Giáo dục mới tại Việt Nam thập niên 1940

Progressive Education in Vietnam in the 1940s

Book Reviews

Nguyễn Thụy Phương

Ho Chi Minh: Ho Chi Minh City Literature and Arts Publishing House, 2018.

Reviewed by Do Dieu Khue (PhD, Seoul National University)

This short but minute piece of research disposes the mythical thinking that Progressive Education or Éducation Nouvelle was introduced into Vietnam in the 2000s along with the country’s economic-cultural opening and integration. As the book’s title firmly asserts, Progressive Educational thought – placing children at the center of the education system from which they naturally grow physically, mentally, and intellectually – was studied and experimented in the northern part of Vietnam as early as the 1940s. In the early days of the newly liberated nation-state, a group of local intellectuals who had been in the Scout Movement during the French colonial period were pioneers in opening the first Vietnamese private preschool. By digging through numerous family and national archives in France, Switzerland and Vietnam, as well as conducting in-depth interviews, the author was able to map out the route of Progressive Education from its cradle in Europe to its fertile land Vietnam.

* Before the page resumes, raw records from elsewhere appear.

-- ==== Sys2Proof/Machine/Samples.lean ====
section
/-!
DEFINITION. Stopping, rerunning and ending the work of samples; the end of fetches, drives and epochs.
-/

namespace Sys2Proof.Machine

/-- Whether a sample belongs to the epoch of queue q. -/
def ofEpoch (q : Nat) (x : Sample) : Bool :=
  match x.from_ with
  | .epoch q' => q'.val = q
  | .calibration _ => false

/-- Stops threads at an instruction boundary without publishing; their tickets are discarded, and LRED groups that lose
a part with them (R232, R453). -/
def stopThreads (s : State) (p : Thread → Bool) : State :=
  let gone := (s.threads.filter p).map (·.th)
  { s with
    threads := s.threads.filter fun t => !p t
    allocWaits := s.allocWaits.filter fun w => !gone.contains w.th
    lreds := s.lreds.filter fun g => !g.parts.any fun x => gone.contains x.2.1
    landing := s.landing.map fun b => { b with claims := b.claims.filter fun c => !gone.contains c.1 }
    transfers := s.transfers.filter fun t =>
      match t.kind with
      | .hmrd th _ _ _ _ => !gone.contains th
      | .hmwr th _ _ _ _ => !gone.contains th
      | _ => true }

/-- What the thread of a TRANSCODE holds in place of a sample: no sample has this handle (R358). -/
def transcodeTag (c : Nat) : Nat := 65537 + 2 * c
/-- The same for the regeneration of a copy (R361). -/
def regenTag (p id : Nat) : Nat := 65538 + 2 * (p * 2 ^ 32 + id)

/-- Takes a sample out of the fetches that carry its records; one that carries no other completes for nobody. -/
def dropFetchRecs (s : State) (h : Nat) : State :=
  { s with fetches := s.fetches.map fun f => { f with recs := f.recs.filter fun x => x.1 ≠ h } }

/-- Buffers of a sample's records that it still holds. -/
def recBufs (x : Sample) : List Nat := x.recs.filterMap fun r => if r.consumed then none else r.handle

/-- Every buffer a sample holds. -/
def sampleBufs (x : Sample) : List Nat := x.held.map (·.2) ++ recBufs x ++ x.stagingBufs

/-- The copy of a placed sample into its slot ends. The slot stays its own, since the records of its placement stand
(R526, R531). -/
def unplace (s : State) (x : Sample) : State :=
  match x.from_ with
  | .epoch q => { s with transfers := s.transfers.filter fun t =>
      match t.kind with | .place q' pos _ => !(q' = q.val && pos = x.pos) | _ => true }
  | .calibration _ => s

/-- Whether a fetch that has not ended still lands in a buffer, or a timed-out attempt may (R288). -/
def landsIn (s : State) (h : Nat) : Bool :=
  s.fetches.any fun f => (!f.ended && f.bufs.contains h) || f.aborting.any fun a => a.2.contains h

/-- Frees the buffers of a sample; one that a fetch still lands in stays until that fetch ends (log entry 18). -/
def freeLanded (s : State) (hs : List Nat) : State := freeBufs s (hs.filter fun h => !landsIn s h)

/-- A sample's end: its threads stop, and every buffer it still holds is freed, whatever its count (R218, R314). Staging
that a placement copy has read from is freed once those writes are retired (R46). -/
def removeSample (s : State) (h : Nat) : State :=
  match sampleOf s h with
  | none => s
  | some x =>
    let s := dropFetchRecs (stopThreads s fun t => (thTile t.th).isSome && t.sample = h) h
    let s := freeLanded { s with samples := s.samples.filter fun y => y.h ≠ h } (x.held.map (·.2) ++ recBufs x)
    if x.placed.isSome || x.wrote then freeAfter s x.part x.stagingBufs else freeBufs s x.stagingBufs

/-- A run of a sample from its first stage (R164): it keeps its start, budget, staging area, which is zero again, and the
slot it was given. -/
def fromStart (x : Sample) : Sample :=
  { x with tokens := x.tokens.map fun _ => 0, tokenDies := [], assigned := [], held := [], freed := [], handed := [], staging := [], recs := [],
           recsRead := false, ctxs := [], pics := [], frames := [], moved := [], charged := 0, stageCharged := x.stageCharged.map fun _ => 0,
           stageVec := x.stageVec.map fun _ => (0, 0), partsEnded := [], reruns := x.reruns + 1, ready := false, damaged := false, damagedPics := 0, short := false, cause := 0,
           wrote := x.wrote || x.placed.isSome }

/-- Runs a sample again from its first stage. -/
def restartSample (s : State) (h : Nat) : State :=
  match sampleOf s h with
  | none => s
  | some x =>
    let s := dropFetchRecs (stopThreads s fun t => (thTile t.th).isSome && t.sample = h) h
    let s := unplace s x
    let blank (b : Buf) : Buf := { b with data := [], dirty := [] }
    let s := { s with bufs := updIf (fun b => x.stagingBufs.contains b.handle) blank s.bufs }
    freeLanded (setSample s h fromStart) (x.held.map (·.2) ++ recBufs x)

/-- A record that stage g has named, as a new run of the stage meets it: one whose buffer the lost run has released is
fetched again. -/
def recAgain (g : Nat) (r : Rec) : Rec :=
  if !r.named || r.stage ≠ g then r
  else if r.consumed then { r with named := false, consumed := false, next := 0, left := r.extents.length }
  else { r with named := false }

/-- A picture record with DAMAGED or ABSENT. -/
def picBad (y : PicRec) : Bool := leAt y.bytes 21 1 % 4 ≠ 0

/-- Whether a stage of a sample is charged in bytes of its dictionary units. -/
def chargedDu (s : State) (x : Sample) (g : Nat) : Bool :=
  (recipeOf s x.part x.recipe).any fun r => (r.stages.map (·.template)).getD g 0 = 9

/-- Whether a reference that a sample holds is one of stage g's threads or of the contexts it has opened. -/
def stageOwns (x : Sample) (g : Nat) (y : Nat × Nat) : Bool :=
  (y.1 < 4096 && y.1 % 16 = g) || x.ctxs.any fun c => y.1 = 8192 + c.ctx && c.stage = g

/-- The references of other stages that the lost run of stage g has released, one of its parent's outputs among them where it
freed that (R163, R217). -/
def freedBy (x : Sample) (g : Nat) : List (Nat × (Nat × Nat) × Bool) := x.freed.filter fun y => y.1 = g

Chapter 1 provides the historical background of the birth and growth of preschools in Indochina under French colonization and their underlying political motivations. Chapter 2 then acknowledges the role of the Scout Movement in shaping a “new generation” (71, 76-77, 156) of Vietnamese intellectuals, businessmen, educators and teachers, with their ideals for reform and desire for “self-reliant civilization” that motivated them to open two experimental infant classes in 1943-44. Chapter 3, the heart of the research project, follows the footsteps of teacher Nguyen Phuoc Vinh Bang from establishing and running Bach Thao – the first Vietnamese private preschool – based on his own understanding of Progressive Education in Hanoi in 1946, to his migration to Geneva where he became a renowned pedagogical psychologist, the right-hand man of Jean Piaget.

Through its surprising yet interesting discoveries, this micro-historical study involves far-reaching implications and raises broader questions of creativity, responsibility, dedication and courage for the educators of today and tomorrow. An earnest scholarly work written in the style of a travel journal, this book is of interest to both specialists and general readers.

While enthusiastically depicting the achievements of Vinh Bang and Bach Thao for “laying the foundation of kindergarten education in Vietnam” (156), nevertheless, the author seems to overestimate the importance of the historical events of this period. Even though they were established based on pure goodwill and highly progressive ideas, the experimental infant classes embraced a relatively limited scope and target students: urban kids from rich families around Hanoi. Bach Thao in fact existed for less than a year, with only 40-50 children enjoying its reformative model. No legacy of this school nor its principal Vinh Bang was traced in the preschools that were established later in the 1950s or post-1975 Vietnam. The fact that he moved to Switzerland together with all of his progressive reading materials, journals and experiences (similar to many of his Vietnamese elite colleagues) which were just unearthed 70 years later by the author herself, reflects the limitations of the people of Vinh Bang’s generation as well as their legacy. Nurturing talent and the flight of human capital, therefore, are among the other issues that arise while reading this book.

Despite the minor shortcomings, this exquisite book is a must-read and a source of inspiration for anyone interested in education, child development, pedagogical history and psychology.